I'm glad that this subject came up, because I have intended to ask this question for a long time. Another customer at the feed store where I buy my feed told me that you can put the product that I buy for lice in the bath water for my pigeons. I have been mixing the product that I buy (Insectrin X concentrate with water and dipping my pigeons one by one. I have always been very careful not to get their beaks or eyes wet. When my birds take a bath, there version of sticking in a toe is to dunck their lil faces in the water.

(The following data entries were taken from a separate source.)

-- ==== Sys2Proof/Machine/Ops.lean ====
section
/-! DEFINITION. The named operations over memory, registers and the parts of the device; taking a trap
and returning from one; and the one way in which an instruction issues. -/

namespace Sys2Proof.Machine
open Sys2Proof

/-! ### Bytes -/

/-- What an unlisted address reads as: 0 (log 2; R153 for a window). -/
def unlisted : Byte := 0

/-- The byte at an address. -/
def memGet : Mem → Nat → Byte
  | [], _ => unlisted
  | (k, b) :: t, a => if k = a then b else memGet t a

/-- Memory with one byte written, in canonical form. -/
def memPut : Mem → Nat → Byte → Mem
  | [], a, x => if x = unlisted then [] else [(a, x)]
  | (k, b) :: t, a, x =>
    if a < k then (if x = unlisted then (k, b) :: t else (a, x) :: (k, b) :: t)
    else if a = k then (if x = unlisted then t else (a, x) :: t)
    else (k, b) :: memPut t a x

/-- The canonical form: addresses strictly rising and above `lo`, no cell as an unlisted address reads. -/
def memWfFrom : Nat → Mem → Bool
  | _, [] => true
  | lo, (k, b) :: t => lo ≤ k && b != unlisted && memWfFrom (k + 1) t

/-- The canonical form of a byte store. -/
def Memory.wf (m : Mem) : Bool := memWfFrom 0 m

/-- n bytes from an address, lowest first. -/
def memRead (m : Mem) (a n : Nat) : List Byte := (List.range n).map (fun i => memGet m (a + i))

/-- Bytes written from an address on, in order. -/
def memWrite : Mem → Nat → List Byte → Mem
  | m, _, [] => m
  | m, a, x :: xs => memWrite (memPut m a x) (a + 1) xs

/-- The little-endian number of some bytes (R4). -/
def leNat : List Byte → Nat
  | [] => 0
  | b :: t => b.toNat + 256 * leNat t

/-- The low n bytes of a number, little-endian (R4). -/
def leBytes : Nat → Nat → List Byte
  | 0, _ => []
  | n + 1, x => BitVec.ofNat 8 x :: leBytes n (x / 256)

/-! ### Tables by number -/

/-- The value at a number. -/
def tabGet {α : Type} : Tab α → Nat → Option α
  | [], _ => none
  | (k, v) :: t, a => if k = a then some v else tabGet t a

/-- A table with one value set, in rising order. -/
def tabPut {α : Type} : Tab α → Nat → α → Tab α
  | [], a, x => [(a, x)]
  | (k, v) :: t, a, x =>
    if a < k then (a, x) :: (k, v) :: t
    else if a = k then (a, x) :: t
    else (k, v) :: tabPut t a x

/-- A table without a number. -/
def tabDel {α : Type} (t : Tab α) (a : Nat) : Tab α := t.filter (fun e => e.1 != a)

/-! ### Parts of the device -/

/-- Die d holds logical cores 160 d to 160 d + 159 (R1). -/
def dieOfCore (core : Nat) : Nat := core / 160

/-- Cluster n holds logical cores 4 n to 4 n + 3 (R1). -/
def clusterOf (core : Nat) : Nat := core / 4

/-- The physical core that carries a logical core while no spare is in use (R1, R370; log 4): 168 physical cores
to a die. -/
def physCore (core : Nat) : Nat := 168 * (core / 160) + core % 160

/-- A core that nothing has touched: its fuses, everything else empty. -/
def freshCore (core : Nat) : CoreSt :=
  { phys := physCore core, mapA := Config.fuseMap (physCore core) 0, mapB := Config.fuseMap (physCore core) 1 }

/-- A logical core. -/
def coreOf (s : State) (core : Nat) : CoreSt := (tabGet s.cores core).getD (freshCore core)

/-- The state with one core replaced. -/
def setCore (s : State) (core : Nat) (c : CoreSt) : State := { s with cores := tabPut s.cores core c }

/-- The state with one core changed. -/
def modCore (s : State) (core : Nat) (f : CoreSt → CoreSt) : State := setCore s core (f (coreOf s core))

/-- A die. -/
def dieOf (s : State) (d : Nat) : Die := (tabGet s.dies d).getD {}

/-- The state with one die changed. -/
def modDie (s : State) (d : Nat) (f : Die → Die) : State :=
  { s with dies := tabPut s.dies d (f (dieOf s d)) }

/-- Where a context of a partition stands in the table of contexts. -/
def ctxKey (part ctx : Nat) : Nat := part * 65536 + ctx

/-- A context. -/
def ctxOf (s : State) (part ctx : Nat) : Ctx := (tabGet s.ctxs (ctxKey part ctx)).getD {}

/-- The state with one context changed. -/
def modCtx (s : State) (part ctx : Nat) (f : Ctx → Ctx) : State :=
  { s with ctxs := tabPut s.ctxs (ctxKey part ctx) (f (ctxOf s part ctx)) }

/-- A partition. -/
def partOf (s : State) (p : Nat) : Part := (tabGet s.parts p).getD {}

/-- The state with one partition changed. -/
def modPart (s : State) (p : Nat) (f : Part → Part) : State :=
  { s with parts := tabPut s.parts p (f (partOf s p)) }

/-- A grid, none past the last. -/
def gridOf (s : State) (g : Nat) : Option Grid := s.grids[g]?

/-- The state with one grid changed. -/
def modGrid (s : State) (g : Nat) (f : Grid → Grid) : State := { s with grids := s.grids.modify g f }

/-- The state with one block changed. -/
def modBlock (s : State) (b : Nat) (f : Block → Block) : State := { s with blocks := s.blocks.modify b f }

/-- A block with one cord changed. -/
def Block.modCord (x : Block) (c : Nat) (f : Cord → Cord) : Block :=
  { x with cords := x.cords.modify c f }

/-- The state with one cord changed. -/
def modCord (s : State) (b c : Nat) (f : Cord → Cord) : State := modBlock s b (fun x => x.modCord c f)

/-- A cord. -/
def cordOf (s : State) (b c : Nat) : Option Cord := (s.blocks[b]?).bind (fun x => x.cords[c]?)

/-- Bits hi..lo of a grid's launch record (Table 15-2). -/
def Grid.field (g : Grid) (hi lo : Nat) : Nat := bits g.record hi lo

/-- The kernel's entry point (Table 15-2). -/
def Grid.entry (g : Grid) : Nat := g.field 56 0

/-- The dimensions of a grid (Table 15-2). -/
def Grid.nbx (g : Grid) : Nat := g.field 479 448
/-- The y dimension. -/
def Grid.nby (g : Grid) : Nat := g.field 495 480
/-- The z dimension. -/
def Grid.nbz (g : Grid) : Nat := g.field 511 496
/-- The block count of a grid (R19). -/
def Grid.blockCount (g : Grid) : Nat := g.nbx * g.nby * g.nbz
/-- The braid size (R18). -/
def Grid.braidSize (g : Grid) : Nat := g.field 563 560
/-- The grid was declared with `.gbar` (R126). -/
def Grid.isGbar (g : Grid) : Bool := bit g.record 566

/-- The grid of a block. -/
def gridOfBlock (s : State) (b : Nat) : Option Grid := (s.blocks[b]?).bind (fun x => gridOf s x.grid)

/-- The control bit n of the context that a grid runs in (Table 15-1). -/
def ctxBit (s : State) (g : Grid) (n : Nat) : Bool := (ctxOf s g.part g.ctx).control.getLsbD n

/-- The block's context is in deterministic mode (R288). -/
def detMode (s : State) (b : Nat) : Bool :=
  match gridOfBlock s b with
  | some g => ctxBit s g 3
  | none => false

/-- The LOG field of a block's context (Table 15-1): 0 neither, 1 record, 2 replay. -/
def logMode (s : State) (b : Nat) : Nat :=
  match gridOfBlock s b with
  | some g => bits (ctxOf s g.part g.ctx).control.toNat 5 4
  | none => 0

/-- A free value, and the counter advanced (log 3). -/
def takeFree (s : State) : DWord × State := (Config.freeWord s.free, { s with free := s.free + 1 })

/-! ### Lanes and registers -/

/-- A set of lanes as a mask (R16). -/
def maskOf (lanes : List Nat) : Mask := lanes.foldl (fun m l => m ||| BitVec.twoPow 64 l) 0

/-- The lanes of a mask, ascending. -/
def lanesOf (m : Mask) : List Nat := (List.range 64).filter (fun l => m.getLsbD l)

/-- A vector register of a strand. -/
def Strand.reg (t : Strand) (r : Nat) : Word := t.v.getD r 0

/-- A predicate of a strand; p0 reads true (R15). -/
def Strand.pred (t : Strand) (n : Nat) : Bool := n == 0 || t.p.getLsbD n

/-- A strand that holds a lane and has not ended. -/
def Strand.live (t : Strand) : Bool := t.present && !t.ended

/-- The strand of a lane. -/
def Cord.lane (c : Cord) (l : Nat) : Strand := c.strands.getD l {}

/-- A scalar register. -/
def Cord.scal (c : Cord) (r : Nat) : Word := c.s.getD r 0

/-- A mask register. -/
def Cord.mask (c : Cord) (n : Nat) : Mask := c.k.getD n 0

/-- The lanes whose strands have not ended, ascending. -/
def Cord.liveLanes (c : Cord) : List Nat :=
  (List.range c.strands.length).filter (fun l => (c.lane l).live)

/-- The cord with one strand changed. -/
def Cord.modLane (c : Cord) (l : Nat) (f : Strand → Strand) : Cord :=
  { c with strands := c.strands.modify l f }

/-- The cord with several strands changed. -/
def Cord.modLanes (c : Cord) (ls : List Nat) (f : Strand → Strand) : Cord :=
  { c with strands := c.strands.mapIdx (fun i t => if ls.contains i then f t else t) }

The active ingredient is 10% Permethrin. Is this safe to put in the bath water?

Feather


----------



## feralpigeon (Feb 14, 2005)

Feather said:


> I'm glad that this subject came up, because I have intended to ask this question for a long time. Another customer at the feed store where I buy my feed told me that you can put the product that I buy for lice in the bath water for my pigeons. I have been mixing the product that I buy (Insectrin X concentrate with water and dipping my pigeons one by one. I have always been very careful not to get their beaks or eyes wet. When my birds take a bath, there version of sticking in a toe is to dunck their lil faces in the water.
> 
> The active ingredient is 10% Permethrin. Is this safe to put in the bath water?
> 
> Feather


Feather, when I look at the concentration of the main ingredient in Scalex, it is Pyrethrins @ 0.03% concentration:

Pyrethrins.....................................................0.03%
Piperonyl Butoxide, Technical............................0.30%
Other Ingredients**......................................99.67%
Total.........................................................100.00%

**Go figure on that one....

Anyway, I don't know about a 10% concentration for that or at what concentration you are mixing it. I hope that 
if you are doing the dipping thing that you are wearing those exam gloves in that you will absorb the ingredient through the cuticles--this is considered a major area of absorption for painters working w/solvents. 

fp


----------



## Feather (Dec 8, 2005)

fp,

Concentration:

Permethrin 10%
Other 90%
Total 100%

I mix 1/2 T into the a plastic bucket.
I do start out with plastic gloves, but after the first dozen or so, they are always folded up, soaked inside and out laying on the table.


----------



## feralpigeon (Feb 14, 2005)

Feather said:


> fp,
> 
> Concentration:
> 
> ...


Is "T" tsp or tbsn, and how much water is in the bucket? 

fp


----------



## Feather (Dec 8, 2005)

FP,

I'm sorry!
It is 1/2 tablespoon to a 3 gal bucket of water. 

Feather


----------



## Jiggs (Apr 1, 2005)

I use a product called duramitex. It is actually a dip that you mix with water but once the birds have been dipped I mix in a spray bottle and only coat them around every 3-4 months or so. I also use the left over dip to paint the walls, boxes etc.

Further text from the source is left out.